§ **What you will do**
Go through the data below. Pull out every line that has the word "same".

▼

/-- A live record changed to one of the same tier, and of the same max tenure if the tenure draws on it. -/
theorem State.contest_setLive (s : State) (k : Slot) (r r' : Reservation) (h : s.liveAt k = some r)
    (htier : r'.rank.tier? = r.rank.tier?)
    (hmax : r'.maxTenure = r.maxTenure ∨ s.tenure.bind (·.drawing) ≠ some (s.handleAt k)) :
    (s.setLive k r').contest = s.contest := by
  refine s.contest_of_table _ (fun p e g _ _ => ?_) fun t g ht hd => ?_
  · by_cases own : g = s.handleAt k
    · change Option.map _ ((s.setLive k r').fresh g) = _
      rw [own, s.fresh_setLive_self, s.fresh_handleAt, h, Option.map_some, Option.map_some, htier]
    · exact congrArg _ (s.fresh_setLive_ne k r' g own)
  · by_cases own : g = s.handleAt k
    · have same := hmax.resolve_right fun other => other (by rw [ht, ← own]; exact hd)
      change Option.map _ ((s.setLive k r').fresh g) = _
      rw [own, s.fresh_setLive_self, s.fresh_handleAt, h, Option.map_some, Option.map_some, same]
    · exact congrArg _ (s.fresh_setLive_ne k r' g own)

/-- A record written in a FREE slot: no entry and no tenure holds its handle (R26). -/
theorem State.contest_setLive_free (s : State) (hs : s.handlesSound) (k : Slot) (r : Reservation)
    (h : s.liveAt k = none) : (s.setLive k r).contest = s.contest := by
  obtain ⟨-, entries, drawn⟩ := hs
  have held (g : Handle) (x : Reservation) (hx : s.fresh g = some x) : (s.setLive k r).fresh g = s.fresh g := by
    refine s.fresh_setLive_ne k r g fun own => ?_
    rw [own, s.fresh_handleAt, h] at hx
    cases hx
  refine s.contest_of_table _ (fun p e g he hh => ?_) fun t g ht hd => ?_
  · obtain ⟨x, hx, -⟩ := entries p e g he hh
    exact congrArg _ (held g x hx)
  · obtain ⟨x, hx, -⟩ := drawn t g ht hd
    exact congrArg _ (held g x hx)

end Sys2Proof.Machine

namespace Sys2Proof.Machine

/-! # Orderly events

An event that leaves the pending order is orderly where it keeps a sound bus and, with sound records and handles, leaves
no yield condition unasked. Every visit and every take is. -/

/-- The bus is kept, and no yield condition goes unasked. -/
structure State.Orderly (s t : State) : Prop extends s.KeepsBus t where
  asked : s.recordsSound → s.handlesSound → s.yieldsAsked → t.yieldsAsked

theorem State.Orderly.refl (s : State) : s.Orderly s := ⟨.refl s, fun _ _ => id⟩

theorem State.changes.recordsSound {s t : State} (h : s.changes t) (hs : s.recordsSound) : t.recordsSound :=
  Use.Change.recordsSound h hs

theorem State.changes.handlesSound {s t : State} (h : s.changes t) (hs : s.handlesSound) : t.handlesSound :=
  t.handlesSound_iff.2 (Use.Change.handlesSound h (s.handlesSound_iff.1 hs))

theorem State.Orderly.trans {s t u : State} (h : s.Orderly t) (c : s.changes t) (h' : t.Orderly u) : s.Orderly u :=
  ⟨h.toKeepsBus.trans h'.toKeepsBus,
    fun hr hh hy => h'.asked (c.recordsSound hr) (c.handlesSound hh) (h.asked hr hh hy)⟩

/-- The bus is kept and the contest left. -/
theorem State.KeepsBus.orderly {s t : State} (h : s.KeepsBus t) (e : t.contest = s.contest) : s.Orderly t :=
  ⟨h, fun _ _ hy => hy.of_contest e⟩

/-- The bus is kept, and then the conditions of R106 are tested. -/
theorem State.KeepsBus.tested {s t : State} (h : s.KeepsBus t) : s.Orderly t.testYield :=
  ⟨h.trans t.testYield_keepsBus, fun _ _ _ => t.testYield_yieldsAsked⟩

/-! ## What neither the bus nor the contest reads -/

/-- The registers that the bus and the contest read. -/
structure Stage where
  ports : Vector PortRecord 8
  supervisor : Port
  table : Vector TableRecord 32
  waiting : Vector (Option WaitingEntry) 8
  tenure : Option Tenure
  order : List Strobe

def State.stage (s : State) : Stage where
  ports := s.ports
  supervisor := s.supervisor
  table := s.table
  waiting := s.waiting
  tenure := s.tenure
  order := s.pendingOrder

theorem State.views_of_stage {s t : State} (h : t.stage = s.stage) :
    t.pendingOrder = s.pendingOrder ∧ t.bus = s.bus ∧ t.contest = s.contest := by
  cases t
  cases s
  simp only [State.stage, Stage.mk.injEq] at h
  obtain ⟨rfl, rfl, rfl, rfl, rfl, rfl⟩ := h
  exact ⟨rfl, rfl, rfl⟩

theorem State.orderly_of_stage {s t : State} (h : t.stage = s.stage) : s.Orderly t :=
  have ⟨order, bus, contest⟩ := State.views_of_stage h
  (State.KeepsBus.of_eq order bus).orderly contest

theorem State.Orderly.aside {s t u : State} (h : s.Orderly t) (e : u.stage = t.stage) : s.Orderly u :=
  have next := State.orderly_of_stage e
  have contest := (State.views_of_stage e).2.2
  ⟨h.toKeepsBus.trans next.toKeepsBus, fun hr hh hy => (h.asked hr hh hy).of_contest contest⟩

▲

§ **Response area**
/-- A live record changed to one of the same tier, and of the same max tenure if the tenure draws on it. -/
    · have same := hmax.resolve_right fun other => other (by rw [ht, ← own]; exact hd)
      rw [own, s.fresh_setLive_self, s.fresh_handleAt, h, Option.map_some, Option.map_some, same]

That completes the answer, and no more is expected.